Problem: Look over the lines below. Report each one that includes the string "late".

Records supplied:
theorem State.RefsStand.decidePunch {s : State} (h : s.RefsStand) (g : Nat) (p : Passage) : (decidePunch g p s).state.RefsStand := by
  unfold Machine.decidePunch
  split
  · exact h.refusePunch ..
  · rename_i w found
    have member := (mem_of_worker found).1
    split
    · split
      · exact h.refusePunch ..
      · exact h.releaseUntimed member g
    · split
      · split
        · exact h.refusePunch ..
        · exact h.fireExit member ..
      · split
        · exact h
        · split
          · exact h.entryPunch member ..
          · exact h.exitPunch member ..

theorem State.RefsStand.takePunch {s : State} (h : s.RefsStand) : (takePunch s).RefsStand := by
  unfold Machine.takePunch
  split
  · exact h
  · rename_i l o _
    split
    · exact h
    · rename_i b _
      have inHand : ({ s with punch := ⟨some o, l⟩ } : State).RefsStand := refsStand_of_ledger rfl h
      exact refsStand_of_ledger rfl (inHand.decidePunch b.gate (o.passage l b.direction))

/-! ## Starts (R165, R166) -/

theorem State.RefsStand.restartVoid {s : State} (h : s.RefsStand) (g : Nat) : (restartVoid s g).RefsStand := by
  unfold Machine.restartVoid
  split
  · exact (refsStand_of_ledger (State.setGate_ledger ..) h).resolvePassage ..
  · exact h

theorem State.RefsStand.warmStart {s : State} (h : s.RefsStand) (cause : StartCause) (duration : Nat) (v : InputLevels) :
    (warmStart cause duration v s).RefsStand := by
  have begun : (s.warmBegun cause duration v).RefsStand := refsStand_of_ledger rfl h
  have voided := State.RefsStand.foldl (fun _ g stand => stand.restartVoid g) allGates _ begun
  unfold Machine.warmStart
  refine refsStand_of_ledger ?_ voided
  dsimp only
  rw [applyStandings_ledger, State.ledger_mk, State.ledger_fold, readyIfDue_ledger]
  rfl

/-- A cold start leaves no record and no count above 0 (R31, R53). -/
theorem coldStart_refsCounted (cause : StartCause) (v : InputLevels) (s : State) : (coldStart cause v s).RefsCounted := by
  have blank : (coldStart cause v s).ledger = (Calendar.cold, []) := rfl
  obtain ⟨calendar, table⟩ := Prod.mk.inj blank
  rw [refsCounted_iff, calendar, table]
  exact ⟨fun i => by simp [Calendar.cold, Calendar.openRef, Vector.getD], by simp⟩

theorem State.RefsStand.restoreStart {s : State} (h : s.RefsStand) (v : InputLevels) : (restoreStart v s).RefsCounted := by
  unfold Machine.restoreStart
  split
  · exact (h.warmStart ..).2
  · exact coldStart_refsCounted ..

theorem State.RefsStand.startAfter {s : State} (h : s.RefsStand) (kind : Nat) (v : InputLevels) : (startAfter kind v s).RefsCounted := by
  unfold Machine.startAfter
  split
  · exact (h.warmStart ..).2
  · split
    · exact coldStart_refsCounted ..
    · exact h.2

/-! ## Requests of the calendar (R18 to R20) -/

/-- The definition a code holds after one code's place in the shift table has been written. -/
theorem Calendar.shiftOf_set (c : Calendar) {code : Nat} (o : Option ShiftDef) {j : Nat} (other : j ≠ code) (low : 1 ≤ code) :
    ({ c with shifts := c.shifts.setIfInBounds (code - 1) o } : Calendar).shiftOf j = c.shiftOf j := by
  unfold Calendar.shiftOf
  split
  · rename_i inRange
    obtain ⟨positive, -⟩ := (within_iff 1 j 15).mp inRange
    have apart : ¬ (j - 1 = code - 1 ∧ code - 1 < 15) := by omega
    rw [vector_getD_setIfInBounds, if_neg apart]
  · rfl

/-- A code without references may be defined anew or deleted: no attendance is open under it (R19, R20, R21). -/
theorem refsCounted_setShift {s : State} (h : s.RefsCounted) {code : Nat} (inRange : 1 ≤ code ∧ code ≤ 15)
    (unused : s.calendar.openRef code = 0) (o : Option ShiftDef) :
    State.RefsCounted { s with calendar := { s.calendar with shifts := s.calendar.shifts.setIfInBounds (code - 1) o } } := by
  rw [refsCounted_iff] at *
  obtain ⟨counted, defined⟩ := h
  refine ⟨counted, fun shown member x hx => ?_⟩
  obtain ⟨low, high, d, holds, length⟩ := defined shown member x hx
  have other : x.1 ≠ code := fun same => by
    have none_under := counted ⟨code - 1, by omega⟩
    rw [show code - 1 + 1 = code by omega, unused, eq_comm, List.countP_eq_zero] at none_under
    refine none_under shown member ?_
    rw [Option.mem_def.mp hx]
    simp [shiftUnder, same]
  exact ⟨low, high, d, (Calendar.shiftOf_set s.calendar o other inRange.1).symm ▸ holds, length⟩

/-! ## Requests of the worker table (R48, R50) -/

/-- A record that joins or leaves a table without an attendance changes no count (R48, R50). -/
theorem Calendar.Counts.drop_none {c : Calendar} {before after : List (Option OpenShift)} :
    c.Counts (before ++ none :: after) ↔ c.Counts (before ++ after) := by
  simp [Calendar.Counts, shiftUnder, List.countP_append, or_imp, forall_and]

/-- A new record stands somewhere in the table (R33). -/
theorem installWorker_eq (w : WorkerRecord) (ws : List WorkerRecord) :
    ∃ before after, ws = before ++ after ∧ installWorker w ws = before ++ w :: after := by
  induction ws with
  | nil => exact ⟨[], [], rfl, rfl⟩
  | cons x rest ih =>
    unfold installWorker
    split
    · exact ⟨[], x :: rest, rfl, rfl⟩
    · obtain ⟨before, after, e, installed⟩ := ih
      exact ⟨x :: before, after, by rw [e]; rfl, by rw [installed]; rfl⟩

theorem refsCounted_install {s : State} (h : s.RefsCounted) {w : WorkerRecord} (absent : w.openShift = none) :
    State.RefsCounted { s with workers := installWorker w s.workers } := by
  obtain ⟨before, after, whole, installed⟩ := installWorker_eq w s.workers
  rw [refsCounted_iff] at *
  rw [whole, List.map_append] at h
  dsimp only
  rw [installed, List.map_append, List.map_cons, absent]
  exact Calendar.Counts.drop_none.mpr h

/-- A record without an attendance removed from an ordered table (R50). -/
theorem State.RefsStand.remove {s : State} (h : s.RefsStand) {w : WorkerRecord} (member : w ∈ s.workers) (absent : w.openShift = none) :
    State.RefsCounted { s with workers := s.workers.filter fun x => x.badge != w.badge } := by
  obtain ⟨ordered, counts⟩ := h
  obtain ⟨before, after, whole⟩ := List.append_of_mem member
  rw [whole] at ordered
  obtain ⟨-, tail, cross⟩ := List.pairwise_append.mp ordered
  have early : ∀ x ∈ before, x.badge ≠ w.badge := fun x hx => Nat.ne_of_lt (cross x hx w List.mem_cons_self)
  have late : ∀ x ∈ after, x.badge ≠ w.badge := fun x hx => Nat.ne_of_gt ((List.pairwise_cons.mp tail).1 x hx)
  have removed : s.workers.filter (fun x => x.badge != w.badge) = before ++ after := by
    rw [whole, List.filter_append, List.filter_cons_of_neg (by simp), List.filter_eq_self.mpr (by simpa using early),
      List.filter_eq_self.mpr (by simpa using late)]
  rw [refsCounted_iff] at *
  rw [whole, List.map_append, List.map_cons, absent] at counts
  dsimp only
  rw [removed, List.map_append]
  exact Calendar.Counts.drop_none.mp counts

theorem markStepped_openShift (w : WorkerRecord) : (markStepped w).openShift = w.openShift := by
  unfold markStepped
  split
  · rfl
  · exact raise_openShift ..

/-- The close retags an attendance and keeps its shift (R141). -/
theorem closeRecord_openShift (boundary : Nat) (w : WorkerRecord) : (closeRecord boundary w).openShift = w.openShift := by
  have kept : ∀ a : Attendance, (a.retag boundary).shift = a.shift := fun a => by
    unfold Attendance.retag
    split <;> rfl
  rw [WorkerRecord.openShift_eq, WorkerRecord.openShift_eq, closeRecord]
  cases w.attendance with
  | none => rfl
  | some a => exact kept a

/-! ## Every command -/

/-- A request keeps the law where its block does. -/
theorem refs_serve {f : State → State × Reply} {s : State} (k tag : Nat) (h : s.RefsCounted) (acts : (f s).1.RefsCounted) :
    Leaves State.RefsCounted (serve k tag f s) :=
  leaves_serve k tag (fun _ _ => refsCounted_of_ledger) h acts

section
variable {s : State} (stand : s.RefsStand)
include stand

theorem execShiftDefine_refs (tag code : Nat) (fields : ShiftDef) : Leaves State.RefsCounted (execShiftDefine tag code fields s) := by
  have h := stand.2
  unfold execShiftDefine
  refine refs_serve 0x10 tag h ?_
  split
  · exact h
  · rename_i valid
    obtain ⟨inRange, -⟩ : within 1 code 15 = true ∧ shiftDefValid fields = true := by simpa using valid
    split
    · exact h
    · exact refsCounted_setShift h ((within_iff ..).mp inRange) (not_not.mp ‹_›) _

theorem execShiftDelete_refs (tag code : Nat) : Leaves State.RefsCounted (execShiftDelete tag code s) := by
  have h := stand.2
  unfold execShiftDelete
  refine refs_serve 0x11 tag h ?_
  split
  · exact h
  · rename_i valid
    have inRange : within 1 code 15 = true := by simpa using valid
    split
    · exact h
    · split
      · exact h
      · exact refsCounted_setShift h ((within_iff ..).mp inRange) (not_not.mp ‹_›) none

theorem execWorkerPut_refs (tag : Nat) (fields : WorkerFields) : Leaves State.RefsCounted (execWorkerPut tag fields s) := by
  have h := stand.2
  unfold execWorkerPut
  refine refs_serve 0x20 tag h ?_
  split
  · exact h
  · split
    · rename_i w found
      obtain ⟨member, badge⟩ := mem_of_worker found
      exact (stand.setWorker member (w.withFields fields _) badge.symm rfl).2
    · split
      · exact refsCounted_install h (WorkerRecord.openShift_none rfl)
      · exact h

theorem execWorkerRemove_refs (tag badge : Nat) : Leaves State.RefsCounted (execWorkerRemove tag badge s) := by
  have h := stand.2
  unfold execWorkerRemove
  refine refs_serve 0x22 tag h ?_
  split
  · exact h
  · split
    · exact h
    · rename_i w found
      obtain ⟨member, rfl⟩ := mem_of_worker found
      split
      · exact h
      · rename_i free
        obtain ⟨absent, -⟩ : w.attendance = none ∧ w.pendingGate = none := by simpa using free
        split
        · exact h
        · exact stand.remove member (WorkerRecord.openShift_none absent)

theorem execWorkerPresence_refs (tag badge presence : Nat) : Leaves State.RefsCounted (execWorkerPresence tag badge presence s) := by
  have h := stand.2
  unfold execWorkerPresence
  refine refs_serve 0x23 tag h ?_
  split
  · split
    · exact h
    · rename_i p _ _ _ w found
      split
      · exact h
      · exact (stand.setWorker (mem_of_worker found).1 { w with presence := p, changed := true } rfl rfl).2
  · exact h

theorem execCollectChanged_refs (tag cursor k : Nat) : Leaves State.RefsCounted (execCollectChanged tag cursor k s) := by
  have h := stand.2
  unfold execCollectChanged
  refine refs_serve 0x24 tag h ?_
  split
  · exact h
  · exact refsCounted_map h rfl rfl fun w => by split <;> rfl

Reply to the task:
  have late : ∀ x ∈ after, x.badge ≠ w.badge := fun x hx => Nat.ne_of_gt ((List.pairwise_cons.mp tail).1 x hx)
      List.filter_eq_self.mpr (by simpa using late)]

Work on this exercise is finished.